» EXERCISE REQUIREMENTS: Scan the material below for the string "BitVec". Report every line that has it.

» SOURCE MATERIAL:
/-- R58: `MIX1(L)` is max(624, `L`) iterations from `i` = 1, `j` = 0. After `k` iterations of `MIX1(L)` the cursor is at `i`
= 1 + (`k` mod 623) and `j` = `k` mod `L`; iteration `k` writes `mt[i]` from the old `mt[i]`, `mt[i−1]`, the key word `j`
and `j`; when `i` is 623 word 0 becomes a copy of the new word 623; every other word stays. -/
def Obligations.FirstMixingPassIterations : Prop :=
  (∀ (key : Memory) (reads : List Nat) (len : Nat) (mt : Mt),
    mix1 key reads len mt = (mix1Step key len)^[max 624 len] ⟨⟨mt, 1⟩, 0, reads⟩) ∧
  ∀ (key : Memory) (reads : List Nat) (len k : Nat) (mt : Mt), 1 ≤ len → len < 2 ^ 32 →
    ∀ m m' : Mix1,
      m = (mix1Step key len)^[k] ⟨⟨mt, 1⟩, 0, reads⟩ → m' = (mix1Step key len)^[k + 1] ⟨⟨mt, 1⟩, 0, reads⟩ →
      m.cur.i.val = 1 + k % 623 ∧ m.j = k % len ∧
      ((m'.cur.mt.word m.cur.i).toNat =
        (((m.cur.mt.word m.cur.i).toNat ^^^
          1664525 * ((m.cur.mt.word (m.cur.i - 1)).toNat ^^^ (m.cur.mt.word (m.cur.i - 1)).toNat / 2 ^ 30) % 2 ^ 32)
          + (keyRead key m.reads (k % len)).toNat + k % len) % 2 ^ 32) ∧
      (m.cur.i = 623 → m'.cur.mt.word 0 = m'.cur.mt.word 623) ∧
      (∀ n : Fin 624, n ≠ m.cur.i → (m.cur.i = 623 → n ≠ 0) → m'.cur.mt.word n = m.cur.mt.word n)

/-- R27, R58: `MIX1(L)` makes max(624, `L`) key reads, number `k` at index `k` mod `L`, and ends on `i` = 1 + (max(624, `L`)
mod 623). The record of the key reads is the model's choice (log entry 2). -/
def Obligations.FirstMixingPassReadsTheKeyCyclically : Prop :=
  ∀ (key : Memory) (reads : List Nat) (len : Nat) (mt : Mt), 1 ≤ len →
    (mix1 key reads len mt).reads = reads ++ (List.range (max 624 len)).map (fun k => k % len) ∧
    (mix1 key reads len mt).cur.i.val = 1 + max 624 len % 623

/-- R59: `MIX2` is 623 iterations from the cursor it is given. From a cursor at 1 to 623, iteration `k` of `MIX2` is at `i`
= 1 + ((`i0` − 1 + `k`) mod 623) and writes `mt[i]` from the old `mt[i]`, `mt[i−1]` and `i`, with the copy into word 0 at
`i` = 623; after 623 iterations the cursor is back where it started. -/
def Obligations.SecondMixingPassIterations : Prop :=
  (∀ c : Cursor, mix2 c = mix2Step^[623] c) ∧
  ∀ (c : Cursor) (k : Nat), c.i ≠ 0 →
    (∀ d d' : Cursor, d = mix2Step^[k] c → d' = mix2Step^[k + 1] c →
      d.i.val = 1 + (c.i.val - 1 + k) % 623 ∧
      ((d'.mt.word d.i).toNat + d.i.val) % 2 ^ 32 =
        ((d.mt.word d.i).toNat ^^^
          1566083941 * ((d.mt.word (d.i - 1)).toNat ^^^ (d.mt.word (d.i - 1)).toNat / 2 ^ 30) % 2 ^ 32) ∧
      (d.i = 623 → d'.mt.word 0 = d'.mt.word 623) ∧
      (∀ n : Fin 624, n ≠ d.i → (d.i = 623 → n ≠ 0) → d'.mt.word n = d.mt.word n)) ∧
    (mix2 c).i = c.i

/-- R60, with R27: `SEED_ARRAY`, OP 0x02 with `ARG` the key length: with no word `ERR_EMPTY_KEY` and nothing more; with at
least one steps 1 to 4, the key reads of R27, `index` 624, `SEEDED` 1, response (`OK`, 0), and nothing else changed. -/
def Obligations.SeedArrayCompletes : Prop :=
  (∀ len : U32, decode (BitVec.ofNat 40 (0x02 * 2 ^ 32 + len.toNat)) = .ok (.seedArray len)) ∧
  (∀ s : State, exec (.seedArray 0#32) s = .next { s with trace := s.trace ++ [⟨.errEmptyKey, 0#64⟩] }) ∧
  ∀ (len : U32) (s : State), len ≠ 0#32 → ∃ mt : Mt,
    exec (.seedArray len) s = .next { s with
      mt := mt, index := 624#10, seeded := true
      keyReads := s.keyReads ++ (List.range (max 624 len.toNat)).map (fun k => k % len.toNat)
      trace := s.trace ++ [⟨.ok, 0#64⟩] } ∧
    mt.word 0 = 0x80000000#32 ∧
    ∀ i : Fin 624, i ≠ 0 →
      mt.word i = (mix2 (mix1 s.key s.keyReads len.toNat (scalarInit 19650218#32 s.mt)).cur).mt.word i

/-- R83: `SEED_ARRAY` with `ARG` = 0 answers `ERR_EMPTY_KEY`, code 3, whatever the state, and changes and reads nothing; no
other command answers so. -/
def Obligations.EmptyKeyIsRejected : Prop :=
  statusCode .errEmptyKey = 3#2 ∧
  (∀ s : State, exec (.seedArray 0#32) s = .next { s with trace := s.trace ++ [⟨.errEmptyKey, 0#64⟩] }) ∧
  (∀ (i : Instr) (s t : State) (d : Data), exec i s = .next t → t.trace = s.trace ++ [⟨.errEmptyKey, d⟩] →
    i = .seedArray 0#32)

/-- R62: what `SEED_ARRAY` leaves depends on `L` and the words `KEY[0 .. L−1]` alone: neither the state before nor any other
key word. That a supplied word is stable during the command is the model's premise (log entry 6). -/
def Obligations.SeedArrayDependsOnItsKeyWordsOnly : Prop :=
  ∀ (len : U32) (s s' : State), len ≠ 0#32 →
    (∀ j : Nat, j < len.toNat → ∃ w, s.key.read? j = some w ∧ s'.key.read? j = some w) →
    ∃ t t' : State, exec (.seedArray len) s = .next t ∧ exec (.seedArray len) s' = .next t' ∧
      t.mt = t'.mt ∧ t.index = t'.index ∧ t.seeded = t'.seeded

/-- R22, R61: no seeding leaves the all-zero vector. Scalar: a zero word `i` − 1 is followed by the word `i`, which is not
zero; array: word 0 is 0x80000000. -/
def Obligations.SeedingIsNeverDegenerate : Prop :=
  (∀ (seed : U32) (s t : State), exec (.seedScalar seed) s = .next t →
    UsedPartNonzero t.mt ∧
    ∀ i : Fin 624, i ≠ 0 → t.mt.word (i - 1) = 0#32 → t.mt.word i = BitVec.ofNat 32 i.val ∧ t.mt.word i ≠ 0#32) ∧
  (∀ (len : U32) (s t : State), len ≠ 0#32 → exec (.seedArray len) s = .next t →
    UsedPartNonzero t.mt ∧ t.mt.word 0 = 0x80000000#32)

/-! ## Regeneration -/

/-- R64, bit by bit: bit 31 of `y` >> 1 is 0, bit 30 is bit 31 of `u`, bits 29 to 0 are bits 30 to 1 of `v`; the mask is
applied when bit 0 of `v` is 1; so the low bits of `u` and the top bit of `v` have no effect; the worked example. -/
def Obligations.TwistBitByBit : Prop :=
  (∀ (u v w : U32) (k : Nat), k < 32 →
    (twist u v w).getLsbD k =
      ((w.getLsbD k ^^ (if k = 31 then false else if k = 30 then u.getLsbD 31 else v.getLsbD (k + 1))) ^^
        (v.getLsbD 0 && (0x9908B0DF#32).getLsbD k))) ∧
  (∀ u u' v v' w : U32, u.getLsbD 31 = u'.getLsbD 31 → (∀ k : Nat, k < 31 → v.getLsbD k = v'.getLsbD k) →
    twist u v w = twist u' v' w) ∧
  twist 0x80000000#32 0x00000001#32 0x9908B0DF#32 = 0x40000000#32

» ANSWER BELOW:
  (∀ len : U32, decode (BitVec.ofNat 40 (0x02 * 2 ^ 32 + len.toNat)) = .ok (.seedArray len)) ∧
    ∀ i : Fin 624, i ≠ 0 → t.mt.word (i - 1) = 0#32 → t.mt.word i = BitVec.ofNat 32 i.val ∧ t.mt.word i ≠ 0#32) ∧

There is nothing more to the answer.